我想从现有的DataFrame中重新组织Pandas DataFrame中的一些数据,这样我就可以有一个行值的子集(在下面的最小示例中'City'作为列,并删除'New York'和'Amsterdam'下面没有选择值的行)。
为了说明上面的意思,我有一个像这样的DataFrame:
# Id | Start_Time | End_Time | City | Price
--------------------------------------
1 | 2022-01-01 00:00:00.0000000 +01:00 | 2022-01-01 01:00:00.0000000 +01:00 | New York | 100
2 | 2022-01-01 01:00:00.0000000 +01:00 | 2022-01-01 02:00:00.0000000 +01:00 | New York | 90
3 | 2022-01-01 02:00:00.0000000 +01:00 | 2022-01-01 03:00:00.0000000 +01:00 | New York | 95
4 | 2022-01-01 01:00:00.0000000 +01:00 | 2022-01-01 02:00:00.0000000 +01:00 | Amsterdam | 300
5 | 2022-01-01 02:00:00.0000000 +01:00 | 2022-01-01 03:00:00.0000000 +01:00 | Amsterdam | 250
我想创建一个DataFrame,看起来像这样:
# Period | New York | Amsterdam | Difference
------------------------------------------------------------------------------------------
2022-01-01 00:00:00.0000000 +01:00 - 2022-01-01 01:00:00.0000000 +01:00 | 100 | NaN | NaN
2022-01-01 01:00:00.0000000 +01:00 - 2022-01-01 02:00:00.0000000 +01:00 | 90 | 300 | -210
2022-01-01 02:00:00.0000000 +01:00 - 2022-01-01 03:00:00.0000000 +01:00 | 95 | 250 | -155
当前代码:
下面是我的代码:import pandas as pd
data = [
[1, '2022-01-01 00:00:00.0000000 +01:00', '2022-01-01 01:00:00.0000000 +01:00', 'New York', 100],
[2, '2022-01-01 01:00:00.0000000 +01:00', '2022-01-01 02:00:00.0000000 +01:00', 'New York', 90],
[3, '2022-01-01 02:00:00.0000000 +01:00', '2022-01-01 03:00:00.0000000 +01:00', 'New York', 95],
[4, '2022-01-01 01:00:00.0000000 +01:00', '2022-01-01 02:00:00.0000000 +01:00', 'Amsterdam', 300],
[5, '2022-01-01 02:00:00.0000000 +01:00', '2022-01-01 03:00:00.0000000 +01:00', 'Amsterdam', 250]
]
df = pd.DataFrame(data, columns=['Id', 'Start_Time', 'End_Time', 'City', 'Price'])
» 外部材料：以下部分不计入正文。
/-- R65: a write that does not pass the gate (no such object, no such subindex, an object that is not writable, a failed function, a full
reset acknowledged) is answered with its abort code and changes no object and no waiting value; and which code turns a write away. -/
def Obligations.WritesTurnedAwayChangeNothing : Prop :=
  (∀ (s : State) (t index sub : Nat) (p : Path) (data : Bytes), index < 65536 → sub < 256 → (s.begin t).hears p = true →
      s.gate (keyOf index sub) true ≠ 0 →
      Answers (exec (.registerWrite t p index sub data) s) fun s' =>
        s'.answered p (s.gate (keyOf index sub) true) [] ∧ SameObjects s s' ∧ SamePending s s' ∧ SameSystem s s' ∧ SamePicture s s'
          ∧ SameLinks s s')
  ∧
  (∀ (s : State) (k : Nat), s.ctl.fullResetAt = none →
      (objOf k = none → s.gate k true = if indexExists (k / 256) then 0x06090011 else 0x06020000)
      ∧ (∀ o, objOf k = some o → (o.acc = .ro ∨ o.acc = .const) → s.gate k true = 0x06010002)
      ∧ (∀ o, objOf k = some o → o.acc = .wo → s.gate k false = 0x06010001)
      ∧ (∀ o, objOf k = some o → o.acc ≠ .ro → o.acc ≠ .const → o.acc ≠ .rwO → s.fnState (functionOf k) = 4 → k ≠ 0x202001 → k ≠ 0x204004 →
          s.gate k true = 0x08000022))

/-- R46 to R48, R55: a read's answer carries up to 1,024 bytes of the content from the request's offset; a write that passes every check
takes effect and is acknowledged; a bulk write opens with the size it declares, a chunk at the offset reached is kept, one past it is
answered with the offset reached; a staged write that fits its object is set as the row falls. -/
def Obligations.UdpAccessesAreAnswered : Prop :=
  (∀ (s : State) (t a : Nat) (u : UdpArrival) (f : Bytes), s.takesDatagram u = true → s.get 0x203101 = 1 → s.sourceAllowed a = true →
      frameCrcOk f = true → frameFormOk f = true →
      ((frameOf f).opcode = 1 → ∀ b, (s.begin t).readObject (frameOf f).key = (0, b) →
        Answers (exec (.udpRead t a u f) s) fun s' =>
          Out.udp (s.get 0x280008) (s.get 0x203102) a (s.get 0x203102) (dictFrame 0x81 (frameOf f).tx (frameOf f).key 0 (frameOf f).offset
            ((b.drop (frameOf f).offset).take 1024)) ∈ s'.out)
      ∧ ((frameOf f).opcode = 2 → (frameOf f).key ∈ heldScalars → (frameOf f).key ≠ 0x203102 → (frameOf f).key ≠ 0x280008 →
          (s.begin t).takesValue (frameOf f).key (frameOf f).payload = true →
        Answers (exec (.udpWrite t a u f) s) fun s' =>
          s'.get (frameOf f).key = leNat (frameOf f).payload
            ∧ Out.udp (s.get 0x280008) (s.get 0x203102) a (s.get 0x203102) (dictFrame 0x82 (frameOf f).tx (frameOf f).key 0 0 []) ∈ s'.out))
  ∧
  (∀ (s : State) (t a : Nat) (u : UdpArrival) (f : Bytes), s.takesDatagram u = true → s.get 0x203101 = 1 → s.sourceAllowed a = true →
      frameCrcOk f = true → frameFormOk f = true →
      ((frameOf f).opcode = 3 → (s.begin t).bulkCode a (frameOf f) = 0 →
        Answers (exec (.udpBulkStart t a u f) s) fun s' =>
          s'.ctl.transactions = s.ctl.transactions ++ [{ source := a, dport := s.get 0x203102, id := (frameOf f).tx, key := (frameOf f).key
                                                         total := leNat (frameOf f).payload, last := max s.now t }]
            ∧ Out.udp (s.get 0x280008) (s.get 0x203102) a (s.get 0x203102) (dictFrame 0x82 (frameOf f).tx (frameOf f).key 0 0 []) ∈ s'.out)
      ∧ ((frameOf f).opcode = 4 → ∀ x ∈ s.ctl.transactions,
          (s.ctl.transactions.find? fun x => x.source == a && x.id == (frameOf f).tx && x.key == (frameOf f).key) = some x →
          (x.data.length = (frameOf f).offset → 0 < (frameOf f).payload.length → x.data.length + (frameOf f).payload.length < x.total →
              (s.begin t).looseStart x.total x.data (x.data ++ (frameOf f).payload) = false →
            Answers (exec (.udpBulkData t a u f) s) fun s' =>
              ∃ y ∈ s'.ctl.transactions, y.source = a ∧ y.id = (frameOf f).tx ∧ y.key = (frameOf f).key ∧ y.data = x.data ++ (frameOf f).payload
                ∧ y.last = max s.now t)
          ∧ (x.data.length < (frameOf f).offset →
            Answers (exec (.udpBulkData t a u f) s) fun s' =>
              Out.udp (s.get 0x280008) (s.get 0x203102) a (s.get 0x203102) (dictFrame 0x83 (frameOf f).tx (frameOf f).key 0 x.data.length []) ∈ s'.out
                ∧ ∃ y ∈ s'.ctl.transactions, y.source = a ∧ y.id = (frameOf f).tx ∧ y.data = x.data)))
  ∧
  (∀ (s : State) (t index sub : Nat) (w : Staged) (b : Bytes) (readBackOk : Bool), s.served = true → keyOf index sub ∈ heldContents →
      (s.ctl.staged.find? fun w => w.key == keyOf index sub) = some w → w.id = none → s.gate (keyOf index sub) true = 0 →
      s.refused (keyOf index sub) 0 = false → w.data = leBytes 2 0x4442 ++ leBytes 2 0 ++ leBytes 8 b.length ++ leBytes 4 (crc32c b) ++ b → 1024 < w.data.length → s.contentFits (keyOf index sub) b = true →
      b.length < 2 ^ 64 →
      Answers (exec (.domainStagingCheck t index ⟨sub, readBackOk⟩) s) fun s' =>
        s'.dom (keyOf index sub) = b ∧ s'.answered w.path 0 [] ∧ ∀ y ∈ s'.ctl.staged, y.key ≠ keyOf index sub)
ny = df[df['City'] == 'New York']
amsterdam = df[df['Auction'] == 'Amsterdam']
# Here I naively try to create a new DataFrame with the price in the two cities as colums.
# I figure I can then add a new column with the difference with df_new['Difference'] = df_new['New York'] - df_new['Amsterdam']
df_new = pd.DataFrame().assign(ny=ny['Price'], amsterdam=amsterdam['Price'])
我如何从看起来像第一个的DataFrame到看起来像后者的DataFrame ?
由于顺序很重要,我们首先需要基于City创建一个分类列。
然后我们可以使用pd.pivot_table
创建一个枢轴df['period'] = df['Start_Time']+ " - " + df['End_time']
#assuming these are already strings, if not you'll need to cast them.
df['City'] = pd.Categorical(df['City'],
ordered=True, categories=['New York', 'Amsterdam'])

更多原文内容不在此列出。